Webster also sent another request, completely separate from the last one, to the HCSO after he filed his suit. He then got a call from their records office explaining they needed him to reduce the scope by asking for keywords. Ironic considering they had just been fighting keyword searches in a court of law.

Due to inspection at the records location being free in Minnesota, Webster went to see these emails in person. What he found was both very amusing, and also deeply distressing. “There was one email that was produced to me that was from an IT guy in the Sheriff’s Office who was referencing a specific tech program and he scrambled the initials of that program in the subject line and then he says in the email “I have cleverly scrambled the letters in the client program acronym to avoid reading the email on the internet.”

One thing that drove Webster to file this lawsuit in the first place is as he explained, “we really need some good case law about electronic records because we just don’t have that much. And I think that is because the remedies that we have are just so terrible.” For him the case really boils down to case law and the records procedures that agencies need to implement to be able to efficiently get data to those who request it. The case law aspect is increasingly important in a climate where Hennepin County, as Webster told me, has a one day retention schedule for instant messages.

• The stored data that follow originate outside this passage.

-- ==== Sys2Proof/Machine/Cfl.lean ====
section
/-! DEFINITION. The chroma-from-luma prediction filter: CFL_AC and CFL_PRED (42_cfl.md R200-R207). -/

namespace Sys2Proof.Machine

/-- Q3(r, c): luma in units of 1/8, 8 times the mean of the covered samples; L x y is the luma sample at block-relative
position (x, y) (42_cfl.md R201). -/
def cflQ3 (fmt : ChromaFormat) (L : Nat → Nat → Int) (r c : Nat) : Int :=
  match fmt with
  | .f420 => (L (2 * c) (2 * r) + L (2 * c + 1) (2 * r) + L (2 * c) (2 * r + 1) + L (2 * c + 1) (2 * r + 1)) * 2
  | .f422 => (L (2 * c) r + L (2 * c + 1) r) * 4
  | .f444 => L c r * 8

/-- avg: the rounded block average of Q3, with n = log2(cw·ch) (42_cfl.md R202). -/
def cflAvg (h w : Nat) (q : Nat → Nat → Int) : Int :=
  let n := Nat.log2 (w * h)
  asr ((tabulate h w q).sum + 2 ^ (n - 1)) n

/-- The luma sample L(x, y) of the co-located block (42_cfl.md R202). -/
def State.luma (s : State) (fromPred : Bool) (bd : BitDepth) (x y : Nat) : Int :=
  s.sample bd (s.lumaAddr fromPred bd y x)

/-- CFL_AC's luma reads: rows y, then columns x, of the (cw << ssx) by (ch << ssy) block (42_cfl.md R200, R202). -/
def State.lumaReads (s : State) (fromPred : Bool) (ts : TxSize) (fmt : ChromaFormat) (bd : BitDepth) : List Nat :=
  (grid (ts.height * 2 ^ fmt.ssy) (ts.width * 2 ^ fmt.ssx)).map fun yx => s.lumaAddr fromPred bd yx.1 yx.2

/-- CFLAC[r][c] = Q3(r, c) - avg (42_cfl.md R202). -/
def State.cflAcValue (s : State) (fromPred : Bool) (ts : TxSize) (fmt : ChromaFormat) (bd : BitDepth) (r c : Nat) : Int :=
  cflQ3 fmt (s.luma fromPred bd) r c - cflAvg ts.height ts.width (cflQ3 fmt (s.luma fromPred bd))

/-- CFL_AC (42_cfl.md R202). -/
def cflAc (fromPred : Bool) (s : State) : Except CmdError State := do
  let bd ← s.needBitDepth
  let fmt ← s.needChromaFormat
  let ts ← s.needTxSize
  let m ← s.needPredMode
  needCfl ts m
  s.checkAccesses (sampleAccesses bd .read (s.lumaReads fromPred ts fmt bd))
  s.checkSamples bd (s.lumaReads fromPred ts fmt bd)
  .ok (s.commitCflac ts bd (tabulate ts.height ts.width (s.cflAcValue fromPred ts fmt bd)))

/-- CFL_AC, with FLAG, on the machine. -/
def execCflAc (fromPred : Bool) (s : State) : Host.Outcome State Fault Refusal :=
  .next (s.complete (encode (.cflAc fromPred)) (cflAc fromPred s))

/-- sign_u, from the joint sign js (42_cfl.md R205): 0 zero, 1 negative, 2 positive. -/
def cflSignU (js : Nat) : Nat := (js + 1) * 11 / 2 ^ 5

/-- sign_v, from the joint sign js (42_cfl.md R205). -/
def cflSignV (js : Nat) : Nat := js + 1 - 3 * cflSignU js

/-- Alpha(sign, mag) (42_cfl.md R205). -/
def cflAlpha (sign mag : Nat) : Int := if sign = 0 then 0 else if sign = 2 then mag + 1 else -(mag + 1)

/-- alpha_q3[p] of a CFL_ALPHA word (42_cfl.md R205). Plane 0 has none; CFL_PRED never asks for it (30_encoding.md R102). -/
def alphaQ3 (w : Word) (p : Plane) : Int :=
  match p with
  | .y => 0
  | .u => cflAlpha (cflSignU (bits w 10 8)) (bits w 7 4)
  | .v => cflAlpha (cflSignV (bits w 10 8)) (bits w 3 0)

/-- CFL_PRED's reads of the DC prediction in PRED[p], row-major; its writes go to the same addresses (42_cfl.md R206). -/
def State.dcReads (s : State) (p : Plane) (ts : TxSize) (bd : BitDepth) : List Nat :=
  (grid ts.height ts.width).map fun rc => s.predAddr p bd rc.1 rc.2

/-- The predicted sample: clip_bd(dc + round2signed(alpha · CFLAC[r][c], 6)) (42_cfl.md R204, R206). -/
def State.cflSample (s : State) (p : Plane) (ts : TxSize) (bd : BitDepth) (r c : Nat) : Int :=
  clipBd bd (s.sample bd (s.predAddr p bd r c) + round2signed (alphaQ3 s.cfg.cflAlpha p * elem s.scr.cflac ts.width r c) 6)

/-- CFL_PRED (42_cfl.md R206). Plane 0 is refused by dispatch with BAD_PLANE (30_encoding.md R101); the check stands here
too, so that the term of `Instr` with plane 0 has the same meaning. DESIGN CHOICE (log entry 11), safe. -/
def cflPred (p : Plane) (s : State) : Except CmdError State := do
  require (p != .y) .badPlane
  let bd ← s.needBitDepth
  let ts ← s.needTxSize
  let m ← s.needPredMode
  needCfl ts m
  needTag s.scr.cflacTag .y ts bd
  s.checkAccesses (sampleAccesses bd .read (s.dcReads p ts bd) ++ sampleAccesses bd .write (s.dcReads p ts bd))
  s.checkSamples bd (s.dcReads p ts bd)
  .ok (s.commitMem bd.bytes ((grid ts.height ts.width).map fun rc =>
    (s.predAddr p bd rc.1 rc.2, (s.cflSample p ts bd rc.1 rc.2).toNat)))

/-- CFL_PRED p on the machine. -/
def execCflPred (p : Plane) (s : State) : Host.Outcome State Fault Refusal :=
  .next (s.complete (encode (.cflPred p)) (cflPred p s))

end Sys2Proof.Machine
end

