-- ==== Sys2Proof/Machine/Quant.lean ====
section
/-! DEFINITION. The quantizer, the has-coefficient derivation and the coefficient store: QUANT, TXFLAG, STCOEF
(41_quant.md R174-R178). -/

namespace Sys2Proof.Machine

/-- The coded region of COEF through the quantizer: (QCOEF, DQCOEF) in raster order (41_quant.md R174). -/
def State.quantized (P : Params) (s : State) (ts : TxSize) (bd : BitDepth) : List (Int × Int) :=
  quantBlock P.qstep s.qindex bd ts.logScale ts.codedArea s.scr.coef

/-- QUANT (41_quant.md R174). TT[p] chooses the scan only (R175). -/
def quant (P : Params) (p : Plane) (s : State) : Except CmdError State := do
  let bd ← s.needBitDepth
  let ts ← s.needTxSize
  let tt ← s.needTxType p ts
  needTag s.scr.coefTag p ts bd
  let q := (s.quantized P ts bd).map Prod.fst
  let dq := (s.quantized P ts bd).map Prod.snd
  .ok (s.commitQuant p ts bd q dq (eobOf (P.scan ts tt) q ts.codedArea) (nzOf q))

/-- QUANT p on the machine's parameters. -/
def execQuant (p : Plane) (s : State) : Host.Outcome State Fault Refusal :=
  .next (s.complete (encode (.quant p)) (quant Config.params p s))

/-- NZ[p] = 0 (41_quant.md R177). -/
def State.nzIsZero (s : State) (p : Plane) : Bool := bits (s.rslt.nz.get p) 12 0 == 0

/-- TU_CFG after TXFLAG finds NZ[p] = 0: TT[p] <- DCT_DCT, and for inter-predicted luma both chroma types too
(41_quant.md R177). -/
def forcedTuCfg (w : Word) (p : Plane) (m : PredMode) : Word :=
  if p = .y ∧ m = .inter then setTt (setTt (setTt w .y 0) .u 0) .v 0 else setTt w p 0

/-- TXFLAG (41_quant.md R177). -/
def txflag (p : Plane) (s : State) : Except CmdError State := do
  let m ← s.needPredMode
  require (s.rslt.qv.get p) .seq
  .ok { s with
    cfg := { s.cfg with tuCfg := if s.nzIsZero p then forcedTuCfg s.cfg.tuCfg p m else s.cfg.tuCfg }
    rslt := { s.rslt with hc := s.rslt.hc.set p (!s.nzIsZero p) } }

/-- TXFLAG p on the machine. -/
def execTxflag (p : Plane) (s : State) : Host.Outcome State Fault Refusal :=
  .next (s.complete (encode (.txflag p)) (txflag p s))

/-- The coefficients STCOEF stores: QCOEF for FLAG = 0, DQCOEF for FLAG = 1 (41_quant.md R178). -/
def State.storedCoefs (s : State) (dequant : Bool) : List Int := if dequant then s.scr.dqcoef else s.scr.qcoef

/-- STCOEF's accesses, in raster order (41_quant.md R178). -/
def State.coefAccesses (s : State) (p : Plane) (ts : TxSize) : List Access :=
  (List.range ts.codedArea).map fun i => ⟨s.coefAddr p i, 4, .write⟩

/-- STCOEF (41_quant.md R178). -/
def stcoef (p : Plane) (dequant : Bool) (s : State) : Except CmdError State := do
  let bd ← s.needBitDepth
  let ts ← s.needTxSize
  needTag s.scr.qcTag p ts bd
  s.checkAccesses (s.coefAccesses p ts)
  .ok (s.commitMem 4 ((List.range ts.codedArea).map fun i =>
    (s.coefAddr p i, wordOfInt ((s.storedCoefs dequant).getD i 0))))

/-- STCOEF p, with FLAG, on the machine. -/
def execStcoef (p : Plane) (dequant : Bool) (s : State) : Host.Outcome State Fault Refusal :=
  .next (s.complete (encode (.stcoef p dequant)) (stcoef p dequant s))

end Sys2Proof.Machine
end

In his words, “If someone in government wants to talk about a controversial topic, they are going to use a method not discoverable by the public and right now that’s instant messages.”

“I do think it’s really important to make it about the procedures because my goal is to get the data, but we also really need some good case law about electronic records because we just don’t have that much.” And this leads to policies like 30 day retention schedules for emails and one day retention for instant messages.

When I asked him what he thought might help streamline the records process other than better case law to point to and retention schedules, he replied, “I would like to see that cap on attorney’s fees raised higher. And maybe make it so that attorney’s fees are available for more violations-I mean I had four violations which took way longer to get through in court, so I would like to see that reflected in the attorney’s fees cap, instead of just $5,000 per case. I think that would make government more compliant because they face greater risk.”

Webster isn’t sure yet if Hennepin County will appeal again, but he assumes they will. Overall he hopes his lawsuit sets good case law and precedent in Minnesota, and helps to show agencies that it is in their own interest to be forthcoming with requesters. Better communication between government and requesters is a big takeaway from his experience, though overall, an air of confusion surrounds the entire affair for him.

“If you are reasonable with government and if something is genuinely complex and you can have an open dialogue with them that seems to be beneficial to both requesters and the government, and most government will do that. But with Hennepin they take this approach that is very similar to federal agencies like the FBI where you’re not having conversations with them you’re getting letter correspondence that is incredibly vague and frustrating. Which is a strange approach for a local sheriff’s office. When the record is so vague and the judge is calling them ‘unforthcoming’ with me, that just looks really bad on them.”